Analysis

Following the completion of the confound correction workflow, RABIES also integrates several options for standard resting-state connectivity analysis: seed-based connectivity, whole-brain connectivity, group independent component analysis (ICA) and dual regression (DR).

Correlation-based analyses

  • --seed_list : Seed-based connectivity is the first analysis technique applied for the analysis of connectivity at the resting state [BZYHH95]. It consists of extracting the timecourse from an anatomical seed of interest (the mean timecourse is used in RABIES) and then measuring the correlation (Pearson’s r in RABIES) between this timecourse and every other voxel to obtain a correlation map, indicative of the ‘connectivity strength’ between the seed and every other brain regions. In RABIES, the correlation map for each provided seed is evaluated for all selected scans individually, providing scan-specific connectivity maps. Pearson’s r measures should be usually Z-transformed for most statistical applications, but since statistics are not provided within RABIES, the original Pearson’s r are provided.

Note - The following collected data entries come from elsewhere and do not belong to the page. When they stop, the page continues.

-- ==== Sys2Proof/Laws/Base64.lean ====
section
/-! SUPPORT. The base64 alphabet and the length of a text (R73, R122, R156). -/

namespace Sys2Proof.Machine

/-- The decoder's `val` inverts the alphabet. -/
theorem b64Val_b64Char : ∀ v < 64, b64Val (b64Char v) = some v := by decide

/-- `=` is no alphabet character. -/
theorem b64Char_ne_pad : ∀ v < 64, b64Char v ≠ padChar := by decide

/-- No character of the text is `LF`, so a text never ends its line (R74, R153). -/
theorem b64Char_ne_lf : ∀ v < 64, b64Char v ≠ 0x0A := by decide

theorem sextet_lt (v k : Nat) : sextet v k < 64 := Nat.mod_lt _ (by decide)

/-- `len(b64enc(B)) = 4 * ceil(len(B) / 3)` (R122). -/
theorem b64enc_length (b : List Byte) : (b64enc b).length = 4 * ((b.length + 2) / 3) := by
  fun_induction b64enc b with
  | case1 => rfl
  | case2 => simp
  | case3 => simp
  | case4 b0 b1 b2 rest v ih => simp [ih]; omega

end Sys2Proof.Machine
end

  • --FC_matrix/--ROI_type : The whole-brain connectivity matrix is an extension of the seed-based connectivity technique to encompass every brain region. That is, using the anatomical parcellation provided along with an input atlas, the seed timecourse for every parcel is first extracted, and then the cross-correlation (Pearson’s r) is measured between every region pair. The correlation values are then re-organized into a whole-brain matrix representing the ‘connectivity strength’ between every corresponding region pair. This holistic analysis approach allows the study of what has been referred to as the ‘connectome’, that is, the entire connectivity describing functional communications across the brain (as assessed through fMRI)[BMZ+10]. In RABIES, a whole-brain matrix is derived for each selected individual scan for later group analysis.

ICA-based analyses

The next two analyses rely on the spatial decomposition of BOLD timeseries using ICA, which models the data as a linear combination of independent sources. This approach is conceptually very different from the previously described correlation-based analyses, which account for a single linear relationship between regions, whereas ICA estimates simultaneous and potentially spatially-overlapping relationships. This latter feature can be particularly useful for providing further robustness to remaining confounds, which can overlap spatially and temporally with BOLD signal of interest (see example ICA outputs in sup. Fig. X).

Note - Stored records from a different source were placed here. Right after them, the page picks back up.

/-- As many steps as the sink accepts bytes write these bytes, in order. -/
theorem run_accepts (h : StillToWrite (pre ++ rest) s) (ha : s.agenda = [])
    (hp : s.sinkPlan = List.replicate pre.length .accept ++ plan) :
    ∃ t, Host.Core.run core pre.length s = .next t ∧ Written pre plan s t ∧ RunsOrEnded rest s t := by
  induction pre generalizing s with
  | nil => exact ⟨s, rfl, written_nil hp, .inl ⟨h, rfl⟩⟩
  | cons b pre ih =>
    obtain ⟨t, hstep, hone, hnext⟩ := engineStep_accept h hp
    have hrun := run_succ_of_step (M := core) pre.length ((step_of_agenda_nil ha).trans hstep)
    rcases hnext with ⟨hrest, hres⟩ | ⟨hnil, hidle, hres⟩
    · obtain ⟨-, -, -, hagenda, -, -⟩ := written_keeps hone
      obtain ⟨u, e, hmore, hnext⟩ := ih hrest (hagenda.trans ha) hone.plan
      exact ⟨u, hrun.trans e, written_trans hone hmore, runsOrEnded_of_results hres hnext⟩
    · obtain ⟨rfl, rfl⟩ := List.append_eq_nil_iff.mp hnil
      exact ⟨t, hrun, hone, .inr ⟨rfl, hidle, hres⟩⟩

/-! ## A whole `FRSEND` (R120, R128, R203) -/

/-- The state an accepted `FRSEND` begins to write in (R120, R128). -/
def sendFrame (p : List Byte) (s : State) : State :=
  { s with ctrl := .busy .frsend, txsegs := frameLines (frameBytes p), txi := 0, txj := 0, txwake := 0 }

/-- The bytes of a payload's segment lines (R128). -/
def frameText (p : List Byte) : List Byte := (frameLines (frameBytes p)).flatten

variable {p : List Byte} {k : Nat}

theorem stillToWrite_sendFrame (p : List Byte) (s : State) : StillToWrite (frameText p) (sendFrame p s) := by
  have hlines := frameLines_line_length (frameBytes p)
  have hpos : 0 < (frameLines (frameBytes p)).length := frameLines_length_pos _ (by simp)
  refine ⟨rfl, fun l hl => List.length_pos_iff.mp (hlines l hl).1, _, List.getElem?_eq_getElem hpos,
    (hlines _ (List.getElem_mem hpos)).1, ?_⟩
  exact congrArg List.flatten (List.drop_eq_getElem_cons hpos)

/-- The descriptor of an `FRSEND` that R121 admits is taken in one step (R26, R120; log 7). -/
theorem run_frsend_command (hc : s.ctrl = .idle) (hh : s.host = .free) (hwf : s.params.wf)
    (hp : p.length ≤ s.params.txMaxPayload) (ha : s.agenda = [.command (encode (.frsend p))]) :
    Host.Core.run core 1 s = .next (sendFrame p { s with agenda := [] }) := by
  obtain ⟨-, -, -, -, -, -, hmax⟩ := hwf
  have hdecode : decode (encode (.frsend p)) = .ok (.frsend p) :=
    decode_encode (decide_eq_true (by omega)) rfl
  have hstep : step s = .next (sendFrame p { s with agenda := [] }) := by
    rw [step_command hc hh ha, runDescriptor, hdecode]
    exact congrArg Host.Outcome.next (startFrsend_of_le p { s with agenda := [] } hp)
  exact run_succ_of_step (M := core) 0 hstep

/-- After the first `k` bytes of the frame's lines. -/
theorem run_sendFrame_take (ha : s.agenda = []) (hk : k ≤ (frameText p).length)
    (hp : s.sinkPlan = List.replicate k .accept ++ plan) :
    ∃ t, Host.Core.run core k (sendFrame p s) = .next t ∧
      Written ((frameText p).take k) plan (sendFrame p s) t ∧
      RunsOrEnded ((frameText p).drop k) (sendFrame p s) t := by
  have hlen : ((frameText p).take k).length = k := List.length_take_of_le hk
  have h := run_accepts (s := sendFrame p s) (pre := (frameText p).take k) (rest := (frameText p).drop k)
    (plan := plan) (by rw [List.take_append_drop]; exact stillToWrite_sendFrame p s) ha (by rw [hlen]; exact hp)
  rwa [hlen] at h

/-- While bytes are left, `FRSEND` runs. -/
theorem run_sendFrame_running (ha : s.agenda = []) (hk : k < (frameText p).length)
    (hp : s.sinkPlan = List.replicate k .accept ++ plan) :
    ∃ t, Host.Core.run core k (sendFrame p s) = .next t ∧
      Written ((frameText p).take k) plan (sendFrame p s) t ∧
      StillToWrite ((frameText p).drop k) t ∧ t.results = s.results := by
  obtain ⟨t, e, hw, ⟨hrest, hres⟩ | ⟨hnil, -⟩⟩ := run_sendFrame_take ha hk.le hp
  · exact ⟨t, e, hw, hrest, hres⟩
  · have := List.drop_eq_nil_iff.mp hnil
    omega

/-- Once all are written, it has ended with `OK`. -/
theorem run_sendFrame_ended (ha : s.agenda = [])
    (hp : s.sinkPlan = List.replicate (frameText p).length .accept ++ plan) :
    ∃ t, Host.Core.run core (frameText p).length (sendFrame p s) = .next t ∧
      Written (frameText p) plan (sendFrame p s) t ∧ t.ctrl = .idle ∧ t.results = s.results ++ [[stOk]] := by
  obtain ⟨t, e, hw, hend⟩ := run_sendFrame_take ha (Nat.le_refl _) hp
  rw [List.take_length] at hw
  rw [List.drop_length] at hend
  rcases hend with ⟨hrest, -⟩ | ⟨-, hidle, hres⟩
  · exact absurd rfl (stillToWrite_ne_nil hrest)
  · exact ⟨t, e, hw, hidle, hres⟩

end

/-- Settles O38, by induction on the bytes written. -/
theorem frsendWritesTheFrame : Obligations.FrsendWritesTheFrame := by
  intro s p plan hwf hc hh hlen ha bytes hp
  have hstart := run_frsend_command hc hh hwf hlen ha
  refine ⟨fun k hk => ?_, ?_⟩
  · have hplan : s.sinkPlan = List.replicate k .accept ++
        (List.replicate (bytes.length - k) .accept ++ plan) := by
      rw [hp, ← List.append_assoc, List.replicate_append_replicate, Nat.add_sub_cancel' hk.le]
    obtain ⟨t, e, hw, ⟨hrun, -⟩, hres⟩ := run_sendFrame_running (s := { s with agenda := [] }) rfl hk hplan
    exact ⟨t, (run_add k hstart).trans e, hrun, hw.sent, hres⟩
  · obtain ⟨t, e, hw, hidle, hres⟩ := run_sendFrame_ended (s := { s with agenda := [] }) rfl hp
    refine ⟨t, (run_add bytes.length hstart).trans e, hidle, hw.sent, hres, hw.plan, ?_⟩
    rw [hw.frame]
    exact ⟨rfl, rfl, rfl, rfl, rfl, rfl, rfl, rfl⟩

/-- Settles O39: the bytes before the error are written as they are to a sink that accepts. -/
theorem frsendStopsAtIoError : Obligations.FrsendStopsAtIoError := by
  intro s p k plan hwf hc hh hlen ha hk hp
  obtain ⟨t, e, hw, hrest, hres⟩ := run_sendFrame_running (s := { s with agenda := [] }) rfl hk hp
  have hrun : Host.Core.run core (1 + k) s = .next t :=
    (run_add k (run_frsend_command hc hh hwf hlen ha)).trans e
  have hcons : StillToWrite ((frameText p)[k] :: (frameText p).drop (k + 1)) t :=
    List.drop_eq_getElem_cons hk ▸ hrest
  obtain ⟨l, hl, hb, -⟩ := stillToWrite_cons hcons
  obtain ⟨-, hseq, hsource, hagenda, -, -⟩ := written_keeps hw
  have hstep : step t = .next (finish stIoError [] (answered plan t.draws t)) :=
    (step_of_agenda_nil hagenda).trans ((engineStep_frsend t hrest.1).trans
      (txStep_ioerr hl hb (.inl ⟨hw.plan, rfl⟩)))
  refine ⟨finish stIoError [] (answered plan t.draws t), ?_, rfl, hw.sent, ?_, rfl, hseq,
    hsource⟩
  · rw [show k + 2 = 1 + k + 1 by omega]
    exact (run_add 1 hrun).trans (run_succ_of_step (M := core) 0 hstep)
  · exact congrArg (· ++ [[stIoError]]) hres

end Sys2Proof.Machine
end

section
/-! PROOFS. The receive engine (42_framer_receive.md): a byte of a line, a line that is discarded, the segments
that leave a frame incomplete, the frame and wire rows, the deadline, and that `FRRECV` ends. -/

namespace Sys2Proof.Machine

/-! ## One read (R152, R153) -/

/-- The state once the next byte, which comes at `tick`, has been read (R45). -/
def consumed (tick : Nat) (rest : List (Nat × Byte)) (s : State) : State :=
  { s with now := max s.now tick, source := rest }

/-- The state once the `LF` of a line has been read: the line is out of `LINE` (R153). -/
def lineConsumed (tick : Nat) (rest : List (Nat × Byte)) (s : State) : State :=
  { consumed tick rest s with line := [], lovf := false }

section
variable {s t : State} {tick : Nat} {b : Byte} {rest : List (Nat × Byte)}

theorem uartRead_byte {limit : Nat} (hs : s.source = (tick, b) :: rest) (hn : s.now < limit) (ht : tick < limit) :
    uartRead limit s = (some b, consumed tick rest s) := by
  simp only [uartRead, hs, if_pos hn, if_pos ht]
  rfl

  • --group_ICA/--dim/--melodic_random_seed : Group ICA is conducted based on FSL’s MELODIC ICA algorithm [BS04] on concatenated timeseries from a selection of (or all) scans, aligned in commonspace. Group ICA is used to identify spatial sources of covariance (components) prevalent in the dataset, among which are commonly found resting-state networks.

  • --prior_maps/--DR_ICA : Dual regression (DR) is a technique building on the group ICA algorithm which allows the modelling of previously detected group-level components back onto single scans [BMFS09, NSOngurB17]. The DR algorithm consists, as the name implies, of two consecutive linear regression steps, where components from group ICA are first regressed against an individual scan timeseries to obtain an associated timecourse for each component, and a second regression using these timecourses, again against the scan’s timeseries, allow to finally derive scan-specific spatial maps for each corresponding ICA component. These individual maps are useful for evaluating how features of resting-state networks, such as amplitude or spatial location, might differ across groups or subjects [NSOngurB17].